June 1, 2026 Daily Paper

LIBERO-Safety: A Comprehensive Benchmark for Physical and Semantic Safety in Vision-Language-Action Models

A comprehensive benchmark for evaluating both physical safety (collision avoidance, force limits) and semantic safety (harmful instruction refusal) in VLA models, exposing systematic trade-offs between task performance and safety compliance.

arXiv:2606.23686 Empirical Study

Rongxu Cui, Zongzheng Zhang, Jingrui Pang et al.

vla-modelsembodied-aibenchmarksafetyphysical-safety

Focus: LIBERO-Safety extends the LIBERO manipulation benchmark with a two-dimensional safety evaluation covering physical safety (collision risk, force threshold violations) and semantic safety (compliance with harmful instructions).
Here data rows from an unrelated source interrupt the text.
/-- STALL = n delays the issuing fibre's next instruction until at least max(n, 1) cycles after this one (R55): executed,
predicated off, or branching; and a step leaves a fibre alone whose time has not come. -/
def Obligations.StallCountsHold : Prop :=
  (∀ (i : Instr) (o : Op) (k : Claims.Own) (s : State) (u : Machine.Unit) (f : Fibre), Claims.own i = some k → k.1 = o →
    s.Clear u f o → Claims.delivers i f →
    Claims.leaves (exec i s) fun _ g => g.ready = s.clk + max o.ctl.stall.toNat 1) ∧
  (∀ (i : Instr) (o : Op) (s : State) (u : Machine.Unit) (f : Fibre), Claims.opOf i = some o → Claims.Guarded s u f o →
    f.pred o.ctl.ps = o.ctl.pn →
    Claims.leaves (exec i s) fun _ g => g.ready = s.clk + max o.ctl.stall.toNat 1) ∧
  (∀ (c : Ctl) (t : BrField) (s : State) (u : Machine.Unit) (f : Fibre), s.Clear u f (op0 c) →
    Claims.reaches s u (branchTarget f.pc t) [] →
    Claims.leaves (exec (.bra c t) s) fun _ g => g.pc = branchTarget f.pc t ∧ g.ready = s.clk + max c.stall.toNat 1) ∧
  (∀ (s : State) (e : Nat × Nat) (rest : List (Nat × Nat)) (u : Machine.Unit) (f : Fibre), s.agenda = [] →
    s.issuing = e :: rest → ({ s with issuing := rest } : State).live? e.1 e.2 = some (u, f) → s.clk < f.ready →
    step s = .next { s with issuing := rest })

/-- A result of fixed latency is there from its cycle on and not before; an instruction that reads or writes a pending
register waits; and a result of variable latency is written where it belongs (R54, R56). -/
def Obligations.ResultsLandInTime : Prop :=
  (∀ (f : Fibre) (n : Nat) (r : Reg) (land clk : Nat),
    tget ((f.fly land (.slot n) (.reg r)).settle clk).stack n =
      if land ≤ clk then some r else tget (f.settle clk).stack n) ∧
  (∀ (f : Fibre) (p : PReg) (b : Bool) (land clk : Nat), p ≠ 15 →
    ((f.fly land (.pred p) (.bit b)).settle clk).pred p = if land ≤ clk then b else (f.settle clk).pred p) ∧
  (∀ (f : Fibre) (c : CReg) (v : CapReg) (land clk : Nat),
    ((f.fly land (.cap c) (.cap v)).settle clk).cap c = if land ≤ clk then v else (f.settle clk).cap c) ∧
  (∀ (i : Instr) (o : Op) (s : State) (u : Machine.Unit) (f : Fibre), Claims.opOf i = some o → Claims.Guarded s u f o →
    f.pred o.ctl.ps ≠ o.ctl.pn → takeFault f.faults o.takes = none → o.blocked f = true →
    exec i s = .next (s.modCur fun _ => { f with wait := some .result, served := false })) ∧
  (∀ (f : Fibre) (n : Nat) (r : Reg) (rest : List Pending),
    f.pending = { dest := .slot n, val := some (.reg r) } :: rest →
    f.landResult.pending = rest ∧ tget f.landResult.stack n = some r)

/-- A read of a released slot gives the zero word with its valid code 0x00; without CHK it sets RRD, under CHK it traps RRD
with no effect; and a slot never written is released (R76). The checking scoreboard of R57: under CHK a read before its result
has landed traps STALLSHORT with no effect, the guard's first and then the reads in their order, and the first read that fails
names its register in the argument. -/
def Obligations.ReleasedReads : Prop :=
  (∀ (f : Fibre) (n : Nat), tget f.stack (f.base + n) = none → f.reg n = { val := 0, code := 0x00 }) ∧ codeOf 0 = 0x00 ∧
  (∀ (i : Instr) (k : Claims.Own) (s : State) (u : Machine.Unit) (f : Fibre) (fl n : Nat) (b : Bool),
    Claims.own i = some k → (∀ c a, i ≠ .swr c .fstat a) → s.Clear u f k.1 → Claims.delivers i f → s.chkOf u = false →
    Rd.reg fl n b false ∈ k.1.reads → tget f.stack (f.base + n) = none →
    Claims.leaves (exec i s) fun _ g => g.fstat.getLsbD 6 = true) ∧
  (∀ (i : Instr) (o : Op) (s : State) (u : Machine.Unit) (f : Fibre), Claims.opOf i = some o → s.chkOf u = true →
    let traps (cause : Byte) (r : Rd) : Prop := exec i s = .next ((s.modCur fun _ => f).takeTrap u.key f.fid
      { cause := cause, arg := Claims.namesRead r, addr := none })
    (Claims.Turns s u f → o.ctl.ps ≠ 15 → f.isPending (.pred o.ctl.ps) = false → f.inFlight (.pred o.ctl.ps) = true →
      traps 0x03 (.pred o.ctl.ps)) ∧
    (Claims.Reads s u f o → ∀ pre r post, o.reads = pre ++ r :: post →
      (∀ q ∈ pre, ¬ Claims.early f q ∧ ¬ Claims.stale f q) →
      (Claims.early f r → traps 0x03 r) ∧ (¬ Claims.early f r → Claims.stale f r → traps 0x04 r))) ∧
  (∀ (s : State) (u : Machine.Unit) (n m : Nat) (pc : BitVec 57), tget (s.newFibre u n pc).stack m = none)

/-- An instruction on registers touches its own fibre, its core's counters and the agenda, and nothing else: no memory, no
other fibre, no engine (the frame of the integer, floating, packed, predicate and special-register families). -/
def Obligations.RegisterInstructionsAreLocal : Prop :=
  ∀ (i : Instr) (k : Claims.Own) (s t : State), Claims.own i = some k → exec i s = .next t → s.Local t

/-- The frame within the fibre: what an instruction on registers leaves of it when nothing holds it back. Only its marked
sources are released (R75); only its destinations gain a result in flight or pending; and the window, the calls, the
handler and the requests are as before. Only SWR writes `$rmode` and `$prog` or clears a flag (R68, R105). -/
def Obligations.RegistersOutsideTheDestinationsStay : Prop :=
  ∀ (i : Instr) (k : Claims.Own) (s : State) (u : Machine.Unit) (f : Fibre), Claims.own i = some k → s.Clear u f k.1 →
    Claims.delivers i f → Claims.leaves (exec i s) fun _ g =>
      g.base = f.base ∧ g.calls = f.calls ∧ g.caps = f.caps ∧ g.preds = f.preds ∧ g.handler = f.handler ∧
      g.floor = f.floor ∧ g.marks = f.marks ∧ g.outst = f.outst ∧ g.faults = f.faults ∧ g.stamp = f.stamp ∧
      (∀ n, tget g.stack n = if n ∈ k.1.last.map (f.base + ·) then none else tget (f.seen k.1).stack n) ∧
      (∀ x ∈ g.flights, x ∈ f.flights ∨ x.dest ∈ k.1.dests f) ∧
      (∀ x ∈ f.flights, x.dest ∉ k.1.dests f → x ∈ g.flights) ∧
      (∀ x ∈ g.pending, x ∈ f.pending ∨ x.dest ∈ k.1.dests f) ∧ (∀ x ∈ f.pending, x ∈ g.pending) ∧
      ((∀ c r a, i ≠ .swr c r a) → g.rmode = f.rmode ∧ g.prog = f.prog ∧ f.fstat &&& g.fstat = f.fstat)

/-- The instructions that store nothing leave every byte of memory as it is, whatever becomes of them. -/
def Obligations.InstructionsThatStoreNothing : Prop :=
  ∀ (i : Instr) (s t : State), Claims.storesNothing i = true → exec i s = .next t → ∀ a, t.mem.byte a = s.mem.byte a

/-- A store changes no byte outside the words it stores to; the address is the one its operand reaches (R117, R121, R122). -/
def Obligations.StoresTouchOnlyTheirWords : Prop :=
  (∀ (c : Ctl) (ty : ITy) (m : MMod) (p : MemOp) (v : Src) (s t : State) (a : Nat),
    let o := opM c p (v.reads 3 ty.wide (decide (memBytes ty < 4))) (v.lastRegs ty.wide) [] 0
    s.mem.wf = true → exec (.st c ty m p v) s = .next t →
    (∀ u f acc, s.turn u f → (s.passed u f o).reachStore { u := u, f := f.seen o } p (memBytes ty) (memBytes ty) permW
      storeSpaces = .ok acc → Claims.outside acc.key (memBytes ty) a) →
    t.mem.byte a = s.mem.byte a) ∧
  (∀ (c : Ctl) (four : Bool) (m : MMod) (p : MemOp) (v : RSrc) (s t : State) (a : Nat),
    let n := if four then 4 else 2
    let o := opM c p (groupReads 3 v.n.toNat n false) (v.lastRegs n) [] 0
    s.mem.wf = true → exec (.stv c four m p v) s = .next t →
    (∀ u f acc, s.turn u f → (s.passed u f o).reachStore { u := u, f := f.seen o } p (4 * n) (4 * n) permW storeSpaces =
      .ok acc → Claims.outside acc.key (4 * n) a) →
    t.mem.byte a = s.mem.byte a) ∧
  (∀ (c : Ctl) (m : MMod) (p : MemOp) (v : CSrc) (s t : State) (a : Nat),
    let o := opM c p [.cap 3 v.n true] [] [] 0
    s.mem.wf = true → exec (.stc c m p v) s = .next t →
    (∀ u f acc, s.turn u f → (s.passed u f o).reachStore { u := u, f := f.seen o } p 16 16 (permW ||| permS) storeSpaces =
      .ok acc → Claims.outside acc.key 16 a) →
    t.mem.byte a = s.mem.byte a)

/-! ### Traps and protection -/

/-- Each access makes the checks of R118, for each fibre that executes it, in this order; the first that fails traps with no
effect, with its cause and argument; and an access that passes them in a space other than 2 is at base + off. It holds of the
loads and stores, the window moves, the atomics and barriers, the line instructions, and the operands of the front end, the
banking engine and the wire; and of those of the matrix engine, whose team traps as one. -/
def Obligations.AccessesAreChecked : Prop :=
  (∀ (i : Instr) (a : Claims.Touch) (s : State) (u : Machine.Unit) (f : Fibre) (e : TrapInfo),
    Claims.accesses s i = some a → s.Clear u f a.form → let g := f.seen a.form
    a.first s u g → Claims.fails s u (g.cap a.cap) a.cap (a.off g) (a.size g) a.align a.need = some e →
    exec i s = .next ((s.modCur fun _ => f).takeTrap u.key f.fid e)) ∧
  (∀ (i : Instr) (o : Op) (p : MemOp) (d : Tile) (need : Byte) (s : State) (u : Machine.Unit) (f : Fibre)
    (v : Machine.Unit) (ms : List Fibre) (m : Fibre) (e : TrapInfo), Claims.teamAccesses i = some (o, p, d, need) →
    Claims.Musters s u f v ms m o false → d.toNat < v.desc.shelf → let g := Claims.memberSeen false o ms m
    Claims.fails s v (g.cap p.cap.n) p.cap.n (g.offset p) 16384 64 need = some e →
    exec i s = .next (ms.foldl (fun t x =>
      (t.modFibre v.key x.fid fun _ => { x with wait := none }).takeTrap v.key x.fid e) (Claims.arrives s f))) ∧
  (∀ (s : State) (u : Machine.Unit) (c : CapReg) (n : CReg) (off : Int) (size align : Nat) (need : Byte), c.space ≠ 2 →
    Claims.fails s u c n off size align need = none → s.access u c n off size align need = .ok (c.base + off.toNat))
The paper’s key finding is that models optimised for physical safety often show decreased refusal of harmful semantic instructions, and vice versa.

Key Insights

Physical vs. semantic safety trade-off: A model can have excellent collision avoidance while executing semantically harmful tasks (e.g., precisely and safely knocking over a specific object on command). The trade-off is not just a training artefact but reflects a fundamental tension in the safety objective.
Dual evaluation necessity: Benchmarks that evaluate only one safety dimension (typically semantic) systematically miss the physical safety failure modes that are most consequential for deployed robots.
Contextual safety evaluation: The benchmark evaluates safety not just in isolated scenarios but across task sequences, exposing how safety guarantees erode in multi-task settings where context from prior tasks affects safety compliance.

Failure-First Relevance

LIBERO-Safety’s two-dimensional framework maps directly onto the Failure-First distinction between unsafe_action_elicitation (physical) and jailbreak_lift (semantic). The trade-off finding is a critical empirical result for HANSE design: a safety architecture that optimises only one dimension may worsen the other, requiring a multi-objective safety specification. The contextual evaluation dimension connects to the Failure-First multi-turn and episode-level scenario classes.